### Exercise material

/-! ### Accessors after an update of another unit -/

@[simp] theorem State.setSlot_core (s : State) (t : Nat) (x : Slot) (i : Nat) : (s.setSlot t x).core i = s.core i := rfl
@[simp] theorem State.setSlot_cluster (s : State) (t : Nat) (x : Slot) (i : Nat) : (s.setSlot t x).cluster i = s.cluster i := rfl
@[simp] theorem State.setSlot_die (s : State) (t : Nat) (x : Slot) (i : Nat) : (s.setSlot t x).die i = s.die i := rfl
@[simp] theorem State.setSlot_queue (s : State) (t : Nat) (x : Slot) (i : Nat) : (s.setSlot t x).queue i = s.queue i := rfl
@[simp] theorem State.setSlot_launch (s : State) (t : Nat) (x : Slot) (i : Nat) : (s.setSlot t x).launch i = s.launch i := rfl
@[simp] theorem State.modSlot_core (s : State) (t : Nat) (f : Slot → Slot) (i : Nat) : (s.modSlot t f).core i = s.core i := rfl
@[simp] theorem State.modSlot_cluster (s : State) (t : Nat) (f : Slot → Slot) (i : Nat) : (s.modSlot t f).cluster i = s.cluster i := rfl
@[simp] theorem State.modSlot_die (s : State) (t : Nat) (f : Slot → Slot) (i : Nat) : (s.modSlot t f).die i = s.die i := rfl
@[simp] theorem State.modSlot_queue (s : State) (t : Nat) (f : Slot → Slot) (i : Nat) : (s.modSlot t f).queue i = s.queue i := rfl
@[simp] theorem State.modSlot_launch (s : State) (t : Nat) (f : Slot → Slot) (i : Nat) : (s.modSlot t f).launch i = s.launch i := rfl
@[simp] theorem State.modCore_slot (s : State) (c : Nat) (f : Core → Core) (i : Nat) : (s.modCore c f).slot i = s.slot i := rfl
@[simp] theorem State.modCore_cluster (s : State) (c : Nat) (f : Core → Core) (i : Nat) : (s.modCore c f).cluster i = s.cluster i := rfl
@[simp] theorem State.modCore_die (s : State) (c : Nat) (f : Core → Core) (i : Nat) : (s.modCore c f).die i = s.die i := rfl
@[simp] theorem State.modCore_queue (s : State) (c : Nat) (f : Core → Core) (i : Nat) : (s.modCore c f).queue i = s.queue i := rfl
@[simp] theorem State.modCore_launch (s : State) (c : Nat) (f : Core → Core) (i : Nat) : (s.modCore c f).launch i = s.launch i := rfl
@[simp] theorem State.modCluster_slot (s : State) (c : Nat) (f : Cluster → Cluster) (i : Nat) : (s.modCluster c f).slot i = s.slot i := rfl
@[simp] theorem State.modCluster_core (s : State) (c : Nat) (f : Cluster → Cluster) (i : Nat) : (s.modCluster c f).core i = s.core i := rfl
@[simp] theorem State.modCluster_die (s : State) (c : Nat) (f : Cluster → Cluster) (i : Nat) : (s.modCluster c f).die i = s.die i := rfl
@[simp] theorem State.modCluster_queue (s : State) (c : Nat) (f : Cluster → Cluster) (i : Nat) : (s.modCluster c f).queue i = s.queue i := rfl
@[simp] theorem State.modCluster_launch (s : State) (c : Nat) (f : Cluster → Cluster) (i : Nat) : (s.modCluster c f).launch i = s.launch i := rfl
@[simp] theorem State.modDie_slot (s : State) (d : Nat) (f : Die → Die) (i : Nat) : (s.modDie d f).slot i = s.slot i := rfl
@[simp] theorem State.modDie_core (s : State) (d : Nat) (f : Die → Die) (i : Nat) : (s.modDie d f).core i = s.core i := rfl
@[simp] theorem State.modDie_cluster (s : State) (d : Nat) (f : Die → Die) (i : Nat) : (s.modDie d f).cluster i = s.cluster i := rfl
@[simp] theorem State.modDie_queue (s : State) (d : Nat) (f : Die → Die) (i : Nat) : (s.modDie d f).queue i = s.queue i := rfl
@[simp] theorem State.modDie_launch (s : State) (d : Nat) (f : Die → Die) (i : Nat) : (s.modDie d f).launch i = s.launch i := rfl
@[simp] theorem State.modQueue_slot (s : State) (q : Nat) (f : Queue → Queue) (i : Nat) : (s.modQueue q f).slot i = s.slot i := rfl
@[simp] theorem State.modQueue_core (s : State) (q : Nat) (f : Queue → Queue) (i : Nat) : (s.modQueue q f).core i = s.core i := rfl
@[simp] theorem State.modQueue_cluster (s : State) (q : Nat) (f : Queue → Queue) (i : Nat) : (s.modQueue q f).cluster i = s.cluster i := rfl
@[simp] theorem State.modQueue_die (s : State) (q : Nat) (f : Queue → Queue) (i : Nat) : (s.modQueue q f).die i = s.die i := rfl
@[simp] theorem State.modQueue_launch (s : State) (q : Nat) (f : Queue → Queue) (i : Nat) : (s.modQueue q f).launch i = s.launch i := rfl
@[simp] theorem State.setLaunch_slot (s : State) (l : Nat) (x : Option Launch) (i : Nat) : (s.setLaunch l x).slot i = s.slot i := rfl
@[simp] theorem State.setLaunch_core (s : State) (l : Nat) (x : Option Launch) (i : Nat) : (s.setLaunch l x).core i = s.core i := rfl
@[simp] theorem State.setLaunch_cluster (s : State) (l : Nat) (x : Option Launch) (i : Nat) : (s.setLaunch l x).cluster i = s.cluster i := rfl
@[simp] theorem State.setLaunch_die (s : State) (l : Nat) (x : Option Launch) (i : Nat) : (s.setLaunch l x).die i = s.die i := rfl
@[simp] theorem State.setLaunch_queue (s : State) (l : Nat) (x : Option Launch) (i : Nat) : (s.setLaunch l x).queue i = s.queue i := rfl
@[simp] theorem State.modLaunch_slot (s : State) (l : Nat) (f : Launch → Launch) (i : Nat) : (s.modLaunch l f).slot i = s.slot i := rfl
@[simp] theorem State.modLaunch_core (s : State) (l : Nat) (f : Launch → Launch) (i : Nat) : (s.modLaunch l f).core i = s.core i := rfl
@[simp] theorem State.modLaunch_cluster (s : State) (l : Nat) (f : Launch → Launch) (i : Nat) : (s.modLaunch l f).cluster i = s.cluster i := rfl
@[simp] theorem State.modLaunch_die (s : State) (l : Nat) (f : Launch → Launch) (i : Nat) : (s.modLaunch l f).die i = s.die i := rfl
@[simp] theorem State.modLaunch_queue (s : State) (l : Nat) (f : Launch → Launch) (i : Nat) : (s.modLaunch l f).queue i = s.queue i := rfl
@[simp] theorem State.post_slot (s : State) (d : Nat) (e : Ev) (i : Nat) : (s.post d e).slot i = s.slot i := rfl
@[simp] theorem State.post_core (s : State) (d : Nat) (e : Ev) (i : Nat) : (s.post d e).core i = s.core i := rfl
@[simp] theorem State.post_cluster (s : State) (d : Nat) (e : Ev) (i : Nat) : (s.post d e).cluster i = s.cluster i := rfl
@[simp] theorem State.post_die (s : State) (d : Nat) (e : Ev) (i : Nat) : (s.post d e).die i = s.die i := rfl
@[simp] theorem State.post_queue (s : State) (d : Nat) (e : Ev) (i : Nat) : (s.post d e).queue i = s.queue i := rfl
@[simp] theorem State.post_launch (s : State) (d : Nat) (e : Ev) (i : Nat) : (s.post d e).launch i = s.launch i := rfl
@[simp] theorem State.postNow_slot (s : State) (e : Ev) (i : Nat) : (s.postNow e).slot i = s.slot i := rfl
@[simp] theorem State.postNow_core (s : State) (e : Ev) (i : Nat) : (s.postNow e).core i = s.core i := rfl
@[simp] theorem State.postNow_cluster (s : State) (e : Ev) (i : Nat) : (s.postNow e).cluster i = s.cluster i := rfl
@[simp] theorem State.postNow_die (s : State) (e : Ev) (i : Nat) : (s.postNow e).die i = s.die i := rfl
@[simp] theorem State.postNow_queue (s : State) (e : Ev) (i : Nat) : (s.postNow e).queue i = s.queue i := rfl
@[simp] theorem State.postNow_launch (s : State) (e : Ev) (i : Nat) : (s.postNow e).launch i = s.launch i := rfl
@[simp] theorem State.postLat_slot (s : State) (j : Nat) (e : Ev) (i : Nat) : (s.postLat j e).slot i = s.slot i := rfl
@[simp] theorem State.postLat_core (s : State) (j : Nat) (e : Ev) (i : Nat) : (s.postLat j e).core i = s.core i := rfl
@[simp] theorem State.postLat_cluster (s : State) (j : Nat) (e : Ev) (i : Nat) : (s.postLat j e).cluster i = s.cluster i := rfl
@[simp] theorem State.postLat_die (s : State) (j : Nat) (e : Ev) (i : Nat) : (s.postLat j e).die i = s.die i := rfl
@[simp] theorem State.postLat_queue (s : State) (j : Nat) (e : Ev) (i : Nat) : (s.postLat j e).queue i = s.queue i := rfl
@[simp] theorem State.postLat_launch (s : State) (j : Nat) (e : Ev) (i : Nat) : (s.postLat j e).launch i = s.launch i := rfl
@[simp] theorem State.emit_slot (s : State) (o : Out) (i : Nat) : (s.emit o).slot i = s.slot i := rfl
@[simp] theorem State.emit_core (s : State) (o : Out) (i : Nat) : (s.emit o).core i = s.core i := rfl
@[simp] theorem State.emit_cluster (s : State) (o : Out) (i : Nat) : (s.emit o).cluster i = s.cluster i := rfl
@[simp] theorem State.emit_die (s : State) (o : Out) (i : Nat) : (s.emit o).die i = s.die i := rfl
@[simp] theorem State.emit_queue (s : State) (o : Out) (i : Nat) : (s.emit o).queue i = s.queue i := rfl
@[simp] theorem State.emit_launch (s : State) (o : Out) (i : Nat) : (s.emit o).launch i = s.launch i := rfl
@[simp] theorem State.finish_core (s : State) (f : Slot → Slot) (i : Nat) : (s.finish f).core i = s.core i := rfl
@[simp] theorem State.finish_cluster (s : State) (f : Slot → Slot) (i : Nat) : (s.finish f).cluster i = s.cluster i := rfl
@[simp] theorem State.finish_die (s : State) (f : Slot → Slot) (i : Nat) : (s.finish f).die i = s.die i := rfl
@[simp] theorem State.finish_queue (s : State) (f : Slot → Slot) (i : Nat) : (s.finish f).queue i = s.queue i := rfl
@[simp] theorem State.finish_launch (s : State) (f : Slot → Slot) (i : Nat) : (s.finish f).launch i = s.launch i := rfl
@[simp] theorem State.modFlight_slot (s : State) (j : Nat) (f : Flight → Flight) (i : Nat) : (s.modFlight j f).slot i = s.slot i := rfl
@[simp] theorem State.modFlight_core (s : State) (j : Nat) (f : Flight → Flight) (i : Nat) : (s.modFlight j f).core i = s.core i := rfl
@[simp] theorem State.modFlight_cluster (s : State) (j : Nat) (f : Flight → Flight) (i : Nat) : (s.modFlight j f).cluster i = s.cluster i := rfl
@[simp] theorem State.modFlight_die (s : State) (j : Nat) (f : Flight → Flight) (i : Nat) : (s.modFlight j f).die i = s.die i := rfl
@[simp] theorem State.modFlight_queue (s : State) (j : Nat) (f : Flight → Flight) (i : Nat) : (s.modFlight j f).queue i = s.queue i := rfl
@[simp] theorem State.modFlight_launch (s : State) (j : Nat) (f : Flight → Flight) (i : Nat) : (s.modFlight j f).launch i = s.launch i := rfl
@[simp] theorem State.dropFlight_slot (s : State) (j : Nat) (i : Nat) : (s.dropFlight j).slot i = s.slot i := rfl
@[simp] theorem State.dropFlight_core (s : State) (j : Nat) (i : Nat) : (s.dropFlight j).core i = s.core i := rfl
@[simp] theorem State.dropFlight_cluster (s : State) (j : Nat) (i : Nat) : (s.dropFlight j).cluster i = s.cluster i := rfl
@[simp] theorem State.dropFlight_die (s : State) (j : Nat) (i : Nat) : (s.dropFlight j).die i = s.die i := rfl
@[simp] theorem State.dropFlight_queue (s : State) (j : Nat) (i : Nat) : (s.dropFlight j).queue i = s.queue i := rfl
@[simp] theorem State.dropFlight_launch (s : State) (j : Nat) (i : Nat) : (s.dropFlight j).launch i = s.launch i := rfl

### Task objective
In the data above, retype exactly and only the lines between the one holding "j e).launch i = s.launch i := rfl" and the one holding "j f).launch i = s.launch i := rfl", inclusive.

### Task result
@[simp] theorem State.postLat_launch (s : State) (j : Nat) (e : Ev) (i : Nat) : (s.postLat j e).launch i = s.launch i := rfl
@[simp] theorem State.emit_slot (s : State) (o : Out) (i : Nat) : (s.emit o).slot i = s.slot i := rfl
@[simp] theorem State.emit_core (s : State) (o : Out) (i : Nat) : (s.emit o).core i = s.core i := rfl
@[simp] theorem State.emit_cluster (s : State) (o : Out) (i : Nat) : (s.emit o).cluster i = s.cluster i := rfl
@[simp] theorem State.emit_die (s : State) (o : Out) (i : Nat) : (s.emit o).die i = s.die i := rfl
@[simp] theorem State.emit_queue (s : State) (o : Out) (i : Nat) : (s.emit o).queue i = s.queue i := rfl
@[simp] theorem State.emit_launch (s : State) (o : Out) (i : Nat) : (s.emit o).launch i = s.launch i := rfl
@[simp] theorem State.finish_core (s : State) (f : Slot → Slot) (i : Nat) : (s.finish f).core i = s.core i := rfl
@[simp] theorem State.finish_cluster (s : State) (f : Slot → Slot) (i : Nat) : (s.finish f).cluster i = s.cluster i := rfl
@[simp] theorem State.finish_die (s : State) (f : Slot → Slot) (i : Nat) : (s.finish f).die i = s.die i := rfl
@[simp] theorem State.finish_queue (s : State) (f : Slot → Slot) (i : Nat) : (s.finish f).queue i = s.queue i := rfl
@[simp] theorem State.finish_launch (s : State) (f : Slot → Slot) (i : Nat) : (s.finish f).launch i = s.launch i := rfl
@[simp] theorem State.modFlight_slot (s : State) (j : Nat) (f : Flight → Flight) (i : Nat) : (s.modFlight j f).slot i = s.slot i := rfl
@[simp] theorem State.modFlight_core (s : State) (j : Nat) (f : Flight → Flight) (i : Nat) : (s.modFlight j f).core i = s.core i := rfl
@[simp] theorem State.modFlight_cluster (s : State) (j : Nat) (f : Flight → Flight) (i : Nat) : (s.modFlight j f).cluster i = s.cluster i := rfl
@[simp] theorem State.modFlight_die (s : State) (j : Nat) (f : Flight → Flight) (i : Nat) : (s.modFlight j f).die i = s.die i := rfl
@[simp] theorem State.modFlight_queue (s : State) (j : Nat) (f : Flight → Flight) (i : Nat) : (s.modFlight j f).queue i = s.queue i := rfl
@[simp] theorem State.modFlight_launch (s : State) (j : Nat) (f : Flight → Flight) (i : Nat) : (s.modFlight j f).launch i = s.launch i := rfl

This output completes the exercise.